The packet dissector in linux is quite robust, the one in BSD, less so.
A counterpoint to the entire ECN debate (l4s or sce) that I'd like to make at more length is that it can and does hurt non ecn'd flows, particularly at lower
bandwidths when you cannot reduce cwnd below 2 and the link is thus saturated. ARP can starve. ISIS fails. batman - lacking an IP header - can starve.
babel, lacking ecn support can start to fail. And so on.
>> Also, I think if the SCE position is "low latency can only be achieved with FQ", that's different from "forcing only FQ on the internet", provided the fairness claims hold up, right? (Classic single queue AQMs may still have a useful place in getting pretty-good latency in the cheapest hardware, like maybe PIE with marking.)
Are you saying that the real good stuff can only be for FQ 😉? Fairness between a flow getting only one signal and another getting 2 is an issue, right? The one with the 2 signals can either ignore one, listen half to both, or try to smooth both signals to find the average loudest one? Again safety or performance needs to be chosen. PIE or PI2 is optimal for Classic traffic and good to couple congestion to Prague traffic, but Prague traffic needs a separate Q and an immediate step to get the "good stuff" working. Otherwise it will also overshoot, respond sluggish, etc...

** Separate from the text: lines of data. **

-- ==== Sys2Proof/Machine/Tile.lean ====
section
/-! DEFINITION. Tiles of a consignment: homes, opening, completion, and what follows when the last copy has left
(R73, R144 to R157). -/

namespace Sys2Proof.Machine

/-- A tile that a consignment still holds a record of. -/
def Con.tile? (c : Con) (i : Nat) : Option Tile := c.tiles.find? fun t => t.idx == i

/-- Changes a tile. -/
def State.modTile (s : State) (cid i : Nat) (f : Tile → Tile) : State :=
  s.modCon cid fun c => { c with tiles := c.tiles.map fun t => if t.idx == i then f t else t }

/-- The home bay of tile `i`, under the entries that placed the consignment at its admission (R73, R134). -/
def State.homeOf (s : State) (c : Con) (i : Nat) : Nat :=
  (({ s with shelf := { s.shelf with entries := c.map } } : State).place (hallOffset (c.slip.tileAddr i))).1

/-- The first index from `i` on, over `n` indices, that satisfies a test. -/
def firstIdx (f : Nat → Bool) : Nat → Nat → Option Nat
  | 0, _ => none
  | n + 1, i => if f i then some i else firstIdx f n (i + 1)

/-- A tile has opened, or completed without opening. -/
def Con.begun (c : Con) (i : Nat) : Bool := (c.tile? i).isSome || c.closed.any fun e => e.1 == i

/-- A tile has completed: its count is reached, or it ended without (R148 to R150). -/
def Con.completed (c : Con) (i : Nat) : Bool :=
  (match c.tile? i with | some t => t.phase != .open_ | none => false) || c.closed.any fun e => e.1 == i

/-- A tile has completed and its post is decided. -/
def Con.decided (c : Con) (i : Nat) : Bool :=
  (match c.tile? i with | some t => t.phase == .posted | none => false) || c.closed.any fun e => e.1 == i

/-- Tiles completed, as 0x2060:04 counts them. -/
def Con.doneCount (c : Con) : Nat := c.closed.length + (c.tiles.filter fun t => t.phase == .posted).length

/-- The lowest tile homed in a bay that has not opened (R145). -/
def State.nextTile (s : State) (c : Con) (b : Nat) : Option Nat :=
  firstIdx (fun i => !c.begun i && s.homeOf c i == b) c.slip.ntiles 0

/-- Opens tile `i` (R145): a slot, an empty accumulator, and the timeout of R149 from now. -/
def State.openTile (s : State) (cid i b : Nat) : State :=
  s.modCon cid fun c =>
    { c with tiles := c.tiles ++ [{ idx := i, bay := b, openedAt := s.now, acc := c.slip.freshAcc,
                                    flags := if c.weightBad then flUncorr else 0 }] }

/-- Opens the next tile of a bay while the consignment is active. -/
def State.openNext (s : State) (cid b : Nat) : State :=
  match s.con cid with
  | none => s
  | some c =>
    if c.slip.kind != 1 || c.state != .active then s
    else match s.nextTile c b with
      | some i => s.openTile cid i b
      | none => s

/-- Merges a status into a consignment's outcome (R156). -/
def State.outcome (s : State) (cid : Nat) (st : BitVec 4) : State :=
  s.modCon cid fun c => { c with outcome := firstStatus c.outcome st }

/-- The copy has left its port, or was dropped. -/
def CopySt.gone : CopySt → Bool
  | .waiting => false
  | _ => true

/-- The copy needs nothing more: sent as a RESULT, acknowledged, or dropped. -/
def CopySt.over : CopySt → Bool
  | .sent | .dropped => true
  | _ => false

/-- What follows when a completed tile has nothing left to send (R145, R157): its slot is freed and the next tile of the
bay opens, TTALLY is signalled, and the record closes once every PUSH is answered. `digest` 0 and 3: none awaited. -/
def State.tileSettle (s : State) (cid i : Nat) : State :=
  match s.con cid with
  | none => s
  | some c =>
    match c.tile? i with
    | none => s
    | some t =>
      if t.phase != .posted || !(t.digest == 0 || t.digest == 3) || t.copies.any (fun k => !k.gone) then s
      else
        let s1 := if t.left then s else
          let u := s.modTile cid i fun t => { t with left := true, slot := false }
          let u := match c.slip.ttally with
            | some n => u.signalBound n c.ttBound none
            | none => u
          if t.slot then u.openNext cid t.bay else u
        if t.copies.all CopySt.over then
          s1.modCon cid fun c =>
            { c with tiles := c.tiles.filter (fun t => t.idx != i), closed := c.closed ++ [(i, t.status)] }
        else s1

/-- A tile completes with a status (R148 to R152): after its post, or without one. Contributions that wait for an earlier one
under replay are answered EXCESS (R402). A contribution that no lane has applied when the tile ends SHORT at its timeout or its release, or
FENCED, leaves no flag of its own: its conversion never ran (DESIGN CHOICE, log 49). -/
def State.completeTile (s : State) (cid i : Nat) (st : BitVec 4) : State :=
  match s.con cid with
  | none => s
  | some c =>
    if c.decided i then s else
    let bay := if c.slip.kind = 2 then (s.place (hallOffset (c.slip.srcAddr i))).1 else s.homeOf c i
    let t := (c.tile? i).getD { idx := i, bay := bay, openedAt := s.now, slot := false }
    let short := st = stShort || st = stFenced
    let fl : BitVec 4 := if st = stShort then t.flags ||| flShort else t.flags
    let dig := if short || c.slip.postmark.isNone then 0 else 1
    let t2 : Tile :=
      { t with phase := .posted, status := st, flags := fl, doneAt := if t.phase == .posting then t.doneAt else s.now, copies := c.slip.dests.map fun _ => .waiting
               staged := [], batches := [], acc := [], accBad := [], digest := dig, replayWait := []
               out := if short then [] else t.out }
    let s := s.modCon cid fun c =>
      { c with tiles := (c.tiles.filter fun x => x.idx != i) ++ [t2], outcome := firstStatus c.outcome st }
    let s := s.count { code := 0x0023, bay := some t.bay, cls := some (clsOf c.msg) }
    let s := if st = stShort then s.bump 0x2060 6 else s
    let s := if fl.getLsbD 1 then s.bump 0x2070 3 else s
    let s := if fl.getLsbD 0 then s.bump 0x2070 4 else s
    let s := t.replayWait.foldl (fun u w => (u.bump 0x2060 5).refuse w.2 stExcess) s
    s.tileSettle cid i

/-- Tiles of a consignment that have not completed. -/
def Con.unfinished (c : Con) : List Nat := (List.range c.slip.ntiles).filter fun i => !c.completed i

/-- Tiles of a consignment whose count is reached and whose last batches no lane has applied yet: a fence finds them not posted (R122). -/
def Con.unapplied (c : Con) : List Nat := (c.tiles.filter fun t => t.phase == .posting && !t.batches.isEmpty).map (·.idx)

/-- Completes every open and unopened tile of a consignment with a status (R150, R158, R19). -/
def State.endTiles (s : State) (cid : Nat) (st : BitVec 4) : State :=
  match s.con cid with
  | none => s
  | some c => (c.unfinished ++ if st = stFenced then c.unapplied else []).foldl (fun u i => u.completeTile cid i st) s

/-- Completes every open and unopened tile homed in a bay with FENCED, and those that still wait for a lane (R122, R150). -/
def State.fenceTiles (s : State) (b : Nat) : State :=
  s.cons.foldl (fun u c =>
    if c.slip.kind == 1 && c.state != .admitting then
      ((c.unfinished ++ c.unapplied).filter fun i => s.homeOf c i == b).foldl (fun v i => v.completeTile c.cid i stFenced) u
    else u) s

end Sys2Proof.Machine
end

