/-! ### Dispatch (R152, R153, R155) -/

/-- The header and data of a copy of a completed tile (R152, R153). -/
def State.copyMsg (s : State) (c : Con) (t : Tile) (d : Dest) (tag : BitVec 16) : Hdr × List Byte :=
  let empty := t.status = stShort || t.status = stFenced
  let data := if empty then zeros 64 else padTo (ceilDiv t.out.length 64 * 64) t.out
  let len : BitVec 12 := if empty then 0 else BitVec.ofNat 12 (t.out.length / 32 - 1)
  let base : Hdr := { tclass := c.msg.hdr.tclass, domain := c.msg.hdr.domain, len := len }
  if d.push then
    let fl := if empty then t.flags ||| flShort else t.flags
    ({ base with opcode := 0x42, mclass := 2, srcid := BitVec.ofNat 20 s.blockNo, cid := d.pcid, cgen := d.pcgen, tag := tag
                 w3 := 0#60 ++ fl, w4 := BitVec.ofNat 64 ((t.idx + d.tileofs) % 2 ^ 32) }, data)
  else
    let fl := if t.status = stFenced then t.flags &&& 7 else t.flags
    ({ base with opcode := 0x62, mclass := 3, status := t.status, srcid := d.dstid, cid := BitVec.ofNat 12 c.cid, cgen := c.cgen
                 addr := BitVec.ofNat 54 (d.daddr + t.idx * c.slip.outBytes), tag := BitVec.ofNat 16 t.idx
                 w3 := 0#60 ++ fl, w4 := BitVec.ofNat 64 t.idx }, data)

/-- Sets the state of a copy, and settles its tile. -/
def State.setCopy (s : State) (cid i k : Nat) (x : CopySt) : State :=
  (s.modTile cid i fun t => { t with copies := t.copies.set k x }).tileSettle cid i

/-- A copy is dropped (R155), and with it a PUSH that still waits to leave again. -/
def State.dropCopy (s : State) (cid i k : Nat) : State :=
  let tag := ((s.con cid).bind fun c => c.tile? i).bind fun t => match t.copies.getD k .dropped with | .pushed g _ => some g | _ => none
  let s := match tag with
    | none => s
    | some g =>
      let clear (q : PortSt) : PortSt := { q with outq := q.outq.filter fun m => !(m.hdr.opcode = 0x42 && m.hdr.tag == g) }
      { s with ports := s.ports.map clear }
  ((s.bump 0x2060 7).outcome cid stTimeout).setCopy cid i k .dropped

/-- The class of the messages to a destination (R153). -/
def Dest.mclass (d : Dest) : Nat := if d.push then 2 else 3

/-- A port's normal credits of a class cover `n` flits, and no message of the class waits there before (R40). -/
def State.canLeave (s : State) (p cls n : Nat) : Bool :=
  let q := s.port p
  !q.outq.any (fun m => m.hdr.mclass.toNat == cls) && n ≤ q.credits.getD cls 0

/-- An earlier destination entry must leave first (R153): its copy goes to the same port and class, or could leave now. -/
def State.copyBehind (s : State) (c : Con) (t : Tile) (dest p : Nat) (d : Dest) : Bool :=
  (List.range dest).any fun j =>
    match c.slip.dests[j]? with
    | none => false
    | some e =>
      t.copies.getD j .dropped == .waiting &&
        (match s.pairPort e.port with
          | none => true
          | some r => (r == p && e.mclass == d.mclass) || s.canLeave r e.mclass (flitsOf (s.copyMsg c t e 0).2))

/-- DISPATCH_COPY: a copy of a completed tile leaves, once its port holds the credits, in entry order (R153). In shadow mode no PUSH
leaves (R374). -/
def execDispatchCopy (cid tile dest : Nat) (s : State) : Out :=
  match s.con cid with
  | none => .next s
  | some c =>
    match c.tile? tile, c.slip.dests[dest]? with
    | some t, some d =>
      if t.phase != .posted || !(t.digest == 0 || t.digest == 3) || t.copies.getD dest .dropped != .waiting then .next s
      else if d.push && s.obj 0x2D00 0x13 == 1 then .next ((s.bump 0x2D00 0x14).setCopy cid tile dest .sent)
      else match s.pairPort d.port with
        | none => .next (s.dropCopy cid tile dest)
        | some p =>
          let tag := s.freeTag 65536 (s.draw.1.setWidth 16)
          let (h, data) := s.copyMsg c t d tag
          if !s.canLeave p d.mclass (flitsOf data) || s.copyBehind c t dest p d then .next s
          else
            let s := s.draw.2.depart p h data false
            .next (s.setCopy cid tile dest (if d.push then .pushed tag (d.daddr / 2 ^ 42) else .sent))
    | _, _ => .next s

/-- DISPATCH_TIMEOUT: CTIMEOUT has passed since a tile completed; a copy that has not left, or a PUSH without its answer, is
dropped (R155). -/
def execDispatchTimeout (cid tile dest : Nat) (s : State) : Out :=
  match s.con cid with
  | none => .next s
  | some c =>
    match c.tile? tile with
    | none => .next s
    | some t =>
      let k := t.copies.getD dest .dropped
      if t.phase != .posted || k.over then .next s
      else .next ((s.reach (t.doneAt + c.ctns)).dropCopy cid tile dest)

/-- A PUSHACK (R155): the copy it answers, by its tag. -/
def State.pushackIn (s : State) (a : Arrival) : State :=
  let hit := s.cons.findSome? fun c => c.tiles.findSome? fun t =>
    let k := t.copies.findIdx fun x => match x with | .pushed g _ => g == a.hdr.tag | _ => false
    if k < t.copies.length then some (c, t, k) else none
  match hit with
  | none => s
  | some (c, t, k) =>
    if a.hdr.status = stOk then s.setCopy c.cid t.idx k .sent
    else if a.hdr.status = stRetry then
      match (c.slip.dests[k]?).bind fun d => (s.pairPort d.port).map fun p => (d, p) with
      | some (d, p) => let (h, data) := s.copyMsg c t d a.hdr.tag; s.send p h data
      | none => s.dropCopy c.cid t.idx k
    else s.dropCopy c.cid t.idx k

/-! ### The end of a consignment (R111, R156 to R158) -/

/-- A message names a consignment in its generation. -/
def ofConMsg (a : Arrival) (c : Con) : Bool :=
  (a.hdr.csg || a.hdr.opcode = 0x61) && a.hdr.cid.toNat == c.cid && a.hdr.cgen == c.cgen

/-- A request in flight for whose end a consignment waits: its own writes and the requests with CSG = 1 that the block has accepted. A
CONTRIB that Franking still holds is not accepted yet (R146, R157, R158). -/
def Op.ofCon (o : Op) (c : Con) : Bool :=
  match o.kind with
  | .tileWr k _ | .digestWr k _ => k == c.cid
  | .contrib => false
  | _ => ofConMsg o.msg c

/-- Nothing of a consignment is left to do (R111, R157, R158): the fences and Tally waits that name it are over too. -/
def State.conOver (s : State) (c : Con) : Bool :=
  let drain := c.state == .draining
  c.tiles.isEmpty && !s.ops.any (fun o => o.ofCon c) && !s.waits.any (fun w => ofConMsg w.msg c) &&
  !s.tal.waiters.any (fun w => ofConMsg w.msg c) &&
  (if c.slip.kind = 0 then drain
    else if c.slip.kind = 1 then c.closed.length == c.slip.ntiles
    else drain || c.streamNext == c.slip.ntiles)

/-- The held messages of a class ask its meter for a lease in its next slot, where the meter is in no slot. -/
def State.rejoin (s : State) (k : MeterKey) : State :=
  match (s.meter k).slot, s.leaseReqs k with
  | none, r :: _ => s.enterWheel k r.size
  | _, _ => s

>> Anyway, to me this discussion is about the tradeoffs between the 2 proposals. It seems to me SCE has some safety advantages that should not be thrown away lightly,
I appreciate the efforts of trying to improve L4S, but nobody working on L4S for years now see a way that SCE can work on a non-FQ system. For me (and I think many others) it is a no-go to only support FQ. Unfortunately we only have half a bit free, and we need to choose how to use it. Would you choose for the existing ECN switches that cannot be upgraded (are there any?) or for all future non-FQ systems.
>> so if the performance can be made equivalent, it would be good to know about it before committing the codepoint.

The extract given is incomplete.